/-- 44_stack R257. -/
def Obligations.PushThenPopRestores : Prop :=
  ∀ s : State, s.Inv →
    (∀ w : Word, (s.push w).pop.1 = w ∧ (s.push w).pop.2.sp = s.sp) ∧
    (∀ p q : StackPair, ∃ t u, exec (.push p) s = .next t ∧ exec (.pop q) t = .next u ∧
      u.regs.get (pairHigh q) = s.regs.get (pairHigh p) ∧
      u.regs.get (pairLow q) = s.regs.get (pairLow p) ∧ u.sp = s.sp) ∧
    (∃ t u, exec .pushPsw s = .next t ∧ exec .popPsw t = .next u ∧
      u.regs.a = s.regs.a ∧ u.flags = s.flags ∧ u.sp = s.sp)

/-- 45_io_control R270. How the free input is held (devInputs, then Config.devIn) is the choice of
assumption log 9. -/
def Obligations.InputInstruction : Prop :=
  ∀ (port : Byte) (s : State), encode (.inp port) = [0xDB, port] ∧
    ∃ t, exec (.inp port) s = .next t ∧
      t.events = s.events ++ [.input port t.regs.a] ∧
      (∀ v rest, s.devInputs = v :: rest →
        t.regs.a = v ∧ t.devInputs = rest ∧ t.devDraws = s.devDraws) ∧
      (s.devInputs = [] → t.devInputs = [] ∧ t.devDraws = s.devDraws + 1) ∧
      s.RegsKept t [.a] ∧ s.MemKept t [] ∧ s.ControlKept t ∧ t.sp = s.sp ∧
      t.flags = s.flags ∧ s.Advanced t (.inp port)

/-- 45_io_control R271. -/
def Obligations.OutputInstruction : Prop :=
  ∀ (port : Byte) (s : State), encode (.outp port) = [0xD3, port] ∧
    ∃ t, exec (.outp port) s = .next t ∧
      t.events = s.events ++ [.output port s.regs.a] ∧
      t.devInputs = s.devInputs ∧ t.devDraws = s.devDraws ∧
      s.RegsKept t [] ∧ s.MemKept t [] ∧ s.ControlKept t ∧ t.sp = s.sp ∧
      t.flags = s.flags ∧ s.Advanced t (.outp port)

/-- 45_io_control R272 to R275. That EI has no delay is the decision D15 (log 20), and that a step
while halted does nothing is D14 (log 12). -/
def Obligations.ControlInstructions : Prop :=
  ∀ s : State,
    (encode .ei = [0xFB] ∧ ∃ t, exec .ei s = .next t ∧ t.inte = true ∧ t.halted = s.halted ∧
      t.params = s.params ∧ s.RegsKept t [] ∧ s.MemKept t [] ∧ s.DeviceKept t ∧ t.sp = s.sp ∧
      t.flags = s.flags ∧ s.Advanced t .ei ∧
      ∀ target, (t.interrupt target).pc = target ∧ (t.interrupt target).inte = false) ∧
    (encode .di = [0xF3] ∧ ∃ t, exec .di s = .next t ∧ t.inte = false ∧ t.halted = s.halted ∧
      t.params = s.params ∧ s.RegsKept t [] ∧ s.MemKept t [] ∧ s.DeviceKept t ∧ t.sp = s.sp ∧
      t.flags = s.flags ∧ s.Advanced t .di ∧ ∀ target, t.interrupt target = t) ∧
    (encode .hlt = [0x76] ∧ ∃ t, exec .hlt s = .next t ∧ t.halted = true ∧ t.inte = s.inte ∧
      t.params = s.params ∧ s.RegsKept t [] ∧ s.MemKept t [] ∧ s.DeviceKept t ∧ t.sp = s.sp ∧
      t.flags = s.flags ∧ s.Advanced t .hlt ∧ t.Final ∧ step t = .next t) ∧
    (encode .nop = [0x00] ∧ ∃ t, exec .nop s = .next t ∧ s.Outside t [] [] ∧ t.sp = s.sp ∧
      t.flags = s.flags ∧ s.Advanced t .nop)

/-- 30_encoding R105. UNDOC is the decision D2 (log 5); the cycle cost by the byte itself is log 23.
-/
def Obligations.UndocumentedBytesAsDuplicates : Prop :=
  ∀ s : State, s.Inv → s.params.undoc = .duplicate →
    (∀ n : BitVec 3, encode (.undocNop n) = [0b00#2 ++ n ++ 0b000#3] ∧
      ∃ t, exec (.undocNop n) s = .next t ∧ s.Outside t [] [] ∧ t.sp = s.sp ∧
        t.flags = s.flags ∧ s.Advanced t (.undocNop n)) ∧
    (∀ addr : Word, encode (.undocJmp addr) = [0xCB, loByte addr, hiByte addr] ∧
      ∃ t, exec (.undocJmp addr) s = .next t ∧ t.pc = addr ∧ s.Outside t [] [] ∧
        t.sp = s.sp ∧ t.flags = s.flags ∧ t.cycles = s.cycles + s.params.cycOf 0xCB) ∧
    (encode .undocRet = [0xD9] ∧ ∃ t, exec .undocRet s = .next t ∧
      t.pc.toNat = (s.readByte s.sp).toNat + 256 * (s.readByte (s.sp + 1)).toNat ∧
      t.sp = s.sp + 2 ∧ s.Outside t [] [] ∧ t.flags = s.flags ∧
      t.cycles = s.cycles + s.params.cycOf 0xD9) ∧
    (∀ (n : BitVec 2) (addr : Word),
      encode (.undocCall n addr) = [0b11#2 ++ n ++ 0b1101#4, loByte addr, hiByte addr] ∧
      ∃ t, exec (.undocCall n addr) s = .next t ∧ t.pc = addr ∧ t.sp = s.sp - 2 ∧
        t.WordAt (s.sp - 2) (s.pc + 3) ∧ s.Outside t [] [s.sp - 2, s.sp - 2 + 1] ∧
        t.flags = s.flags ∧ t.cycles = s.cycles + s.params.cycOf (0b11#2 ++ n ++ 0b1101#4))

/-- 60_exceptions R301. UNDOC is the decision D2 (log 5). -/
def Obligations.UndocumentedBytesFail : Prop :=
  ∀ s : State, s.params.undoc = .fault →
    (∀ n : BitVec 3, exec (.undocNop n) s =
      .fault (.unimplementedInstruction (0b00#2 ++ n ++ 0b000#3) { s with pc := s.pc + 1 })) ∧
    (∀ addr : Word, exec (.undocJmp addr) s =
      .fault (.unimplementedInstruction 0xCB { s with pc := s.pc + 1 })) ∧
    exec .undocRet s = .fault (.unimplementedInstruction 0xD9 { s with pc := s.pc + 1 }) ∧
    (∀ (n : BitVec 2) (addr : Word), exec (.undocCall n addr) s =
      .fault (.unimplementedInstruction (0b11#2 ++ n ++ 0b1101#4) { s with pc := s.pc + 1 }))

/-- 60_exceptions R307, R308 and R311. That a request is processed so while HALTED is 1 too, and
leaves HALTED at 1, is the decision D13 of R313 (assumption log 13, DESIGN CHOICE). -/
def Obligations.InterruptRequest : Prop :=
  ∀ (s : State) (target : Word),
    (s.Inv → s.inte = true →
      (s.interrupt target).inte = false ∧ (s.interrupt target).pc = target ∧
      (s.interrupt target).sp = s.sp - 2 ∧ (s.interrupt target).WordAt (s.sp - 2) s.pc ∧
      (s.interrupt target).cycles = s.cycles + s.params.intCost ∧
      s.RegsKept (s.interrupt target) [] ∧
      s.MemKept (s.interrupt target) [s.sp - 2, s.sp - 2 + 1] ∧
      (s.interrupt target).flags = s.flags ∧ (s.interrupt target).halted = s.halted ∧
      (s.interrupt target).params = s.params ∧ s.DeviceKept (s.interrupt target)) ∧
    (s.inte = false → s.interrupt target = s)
========================
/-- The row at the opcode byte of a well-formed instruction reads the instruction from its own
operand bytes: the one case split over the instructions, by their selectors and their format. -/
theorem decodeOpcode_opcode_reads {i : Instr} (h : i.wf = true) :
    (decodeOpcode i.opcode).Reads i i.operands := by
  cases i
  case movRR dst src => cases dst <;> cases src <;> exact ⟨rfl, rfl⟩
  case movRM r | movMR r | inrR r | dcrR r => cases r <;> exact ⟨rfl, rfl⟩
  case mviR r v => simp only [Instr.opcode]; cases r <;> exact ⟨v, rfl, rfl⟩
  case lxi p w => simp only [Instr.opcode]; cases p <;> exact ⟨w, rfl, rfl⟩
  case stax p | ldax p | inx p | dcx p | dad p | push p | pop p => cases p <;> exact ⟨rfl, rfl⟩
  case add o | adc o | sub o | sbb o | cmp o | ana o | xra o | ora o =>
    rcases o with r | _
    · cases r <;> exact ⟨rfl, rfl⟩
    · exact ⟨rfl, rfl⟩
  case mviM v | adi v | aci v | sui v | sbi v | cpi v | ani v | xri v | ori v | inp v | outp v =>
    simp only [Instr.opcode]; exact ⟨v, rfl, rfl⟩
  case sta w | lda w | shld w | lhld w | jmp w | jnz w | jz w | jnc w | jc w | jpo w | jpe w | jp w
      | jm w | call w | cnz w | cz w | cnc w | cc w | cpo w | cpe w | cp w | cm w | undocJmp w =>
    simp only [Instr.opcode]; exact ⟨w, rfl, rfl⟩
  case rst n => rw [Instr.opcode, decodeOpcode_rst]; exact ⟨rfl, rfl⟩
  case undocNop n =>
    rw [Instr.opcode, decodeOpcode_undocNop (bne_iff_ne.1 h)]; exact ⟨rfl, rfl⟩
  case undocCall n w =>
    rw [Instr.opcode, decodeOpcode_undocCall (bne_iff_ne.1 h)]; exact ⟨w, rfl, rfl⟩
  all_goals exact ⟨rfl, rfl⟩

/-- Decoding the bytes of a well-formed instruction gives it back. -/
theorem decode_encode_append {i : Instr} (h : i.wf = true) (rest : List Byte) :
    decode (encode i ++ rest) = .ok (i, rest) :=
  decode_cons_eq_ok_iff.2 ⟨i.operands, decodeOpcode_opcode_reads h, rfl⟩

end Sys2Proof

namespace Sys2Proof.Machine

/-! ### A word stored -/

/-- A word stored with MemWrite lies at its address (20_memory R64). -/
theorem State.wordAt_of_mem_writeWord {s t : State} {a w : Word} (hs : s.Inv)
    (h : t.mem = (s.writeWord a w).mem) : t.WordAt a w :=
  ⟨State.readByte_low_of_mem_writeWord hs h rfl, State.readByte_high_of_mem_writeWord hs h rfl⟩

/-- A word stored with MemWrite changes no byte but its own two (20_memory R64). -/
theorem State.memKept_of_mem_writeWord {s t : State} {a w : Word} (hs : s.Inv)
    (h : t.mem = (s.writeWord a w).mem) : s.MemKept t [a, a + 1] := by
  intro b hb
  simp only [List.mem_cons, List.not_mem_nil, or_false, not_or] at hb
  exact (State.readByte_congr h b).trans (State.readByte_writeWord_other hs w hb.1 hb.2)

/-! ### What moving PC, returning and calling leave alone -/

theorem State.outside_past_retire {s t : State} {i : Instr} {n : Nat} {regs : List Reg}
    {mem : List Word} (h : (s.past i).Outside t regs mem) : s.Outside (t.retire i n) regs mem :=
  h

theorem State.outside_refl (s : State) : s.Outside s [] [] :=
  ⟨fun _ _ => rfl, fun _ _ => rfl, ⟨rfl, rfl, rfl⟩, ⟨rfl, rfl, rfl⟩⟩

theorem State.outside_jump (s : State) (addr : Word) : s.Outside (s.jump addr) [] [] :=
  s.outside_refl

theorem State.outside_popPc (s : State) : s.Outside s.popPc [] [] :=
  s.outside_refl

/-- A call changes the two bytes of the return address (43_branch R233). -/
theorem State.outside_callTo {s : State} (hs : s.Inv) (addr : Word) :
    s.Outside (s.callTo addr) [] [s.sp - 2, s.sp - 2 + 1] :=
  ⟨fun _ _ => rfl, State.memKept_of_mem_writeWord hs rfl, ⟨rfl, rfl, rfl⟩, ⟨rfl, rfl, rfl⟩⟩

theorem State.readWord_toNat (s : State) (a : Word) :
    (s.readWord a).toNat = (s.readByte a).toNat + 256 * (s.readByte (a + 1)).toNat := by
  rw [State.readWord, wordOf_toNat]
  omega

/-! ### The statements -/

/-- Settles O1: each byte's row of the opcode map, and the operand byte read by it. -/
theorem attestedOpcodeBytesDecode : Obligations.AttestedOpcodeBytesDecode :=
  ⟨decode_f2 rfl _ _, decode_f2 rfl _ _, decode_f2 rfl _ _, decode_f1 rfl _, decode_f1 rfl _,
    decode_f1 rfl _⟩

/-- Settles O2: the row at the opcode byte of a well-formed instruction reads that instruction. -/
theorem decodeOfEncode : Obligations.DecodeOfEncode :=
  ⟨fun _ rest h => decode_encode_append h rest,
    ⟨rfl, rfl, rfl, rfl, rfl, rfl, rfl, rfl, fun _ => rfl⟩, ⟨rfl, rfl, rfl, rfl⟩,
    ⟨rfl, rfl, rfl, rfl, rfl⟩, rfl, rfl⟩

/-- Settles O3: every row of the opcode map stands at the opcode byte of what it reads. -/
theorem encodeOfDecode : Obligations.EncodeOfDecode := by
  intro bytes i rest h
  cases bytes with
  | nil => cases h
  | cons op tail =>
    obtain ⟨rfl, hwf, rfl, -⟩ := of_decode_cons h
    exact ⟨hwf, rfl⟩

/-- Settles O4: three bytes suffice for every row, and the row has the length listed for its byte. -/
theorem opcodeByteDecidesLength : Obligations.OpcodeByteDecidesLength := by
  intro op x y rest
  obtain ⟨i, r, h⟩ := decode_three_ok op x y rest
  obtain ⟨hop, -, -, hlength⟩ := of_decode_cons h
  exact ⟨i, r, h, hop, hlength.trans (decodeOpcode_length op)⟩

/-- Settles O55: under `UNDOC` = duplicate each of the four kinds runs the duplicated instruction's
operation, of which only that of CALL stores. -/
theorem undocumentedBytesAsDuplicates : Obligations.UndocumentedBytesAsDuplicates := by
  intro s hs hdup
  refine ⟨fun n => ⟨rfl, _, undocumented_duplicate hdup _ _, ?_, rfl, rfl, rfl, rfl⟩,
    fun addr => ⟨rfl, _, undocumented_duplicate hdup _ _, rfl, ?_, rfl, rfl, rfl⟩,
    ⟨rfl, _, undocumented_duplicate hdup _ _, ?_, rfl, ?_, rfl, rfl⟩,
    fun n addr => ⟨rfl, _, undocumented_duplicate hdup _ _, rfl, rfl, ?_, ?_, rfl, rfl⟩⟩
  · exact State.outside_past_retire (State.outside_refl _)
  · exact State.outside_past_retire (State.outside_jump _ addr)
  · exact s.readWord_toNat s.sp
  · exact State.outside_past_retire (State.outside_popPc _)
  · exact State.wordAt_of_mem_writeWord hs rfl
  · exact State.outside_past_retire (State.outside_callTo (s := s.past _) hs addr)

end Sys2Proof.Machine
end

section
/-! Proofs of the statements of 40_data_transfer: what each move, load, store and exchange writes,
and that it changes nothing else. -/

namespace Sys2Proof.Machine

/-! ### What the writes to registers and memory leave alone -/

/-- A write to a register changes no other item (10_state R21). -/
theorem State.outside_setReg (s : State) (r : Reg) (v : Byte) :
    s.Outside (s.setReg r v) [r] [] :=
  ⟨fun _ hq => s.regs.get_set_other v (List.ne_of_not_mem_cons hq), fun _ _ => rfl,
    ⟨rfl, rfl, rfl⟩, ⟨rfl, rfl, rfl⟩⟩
========================
GOAL OF THE EXERCISE »
Copy each line of the data that contains the word "MemWrite".

OUTPUT BELOW »
/-- A word stored with MemWrite lies at its address (20_memory R64). -/
/-- A word stored with MemWrite changes no byte but its own two (20_memory R64). -/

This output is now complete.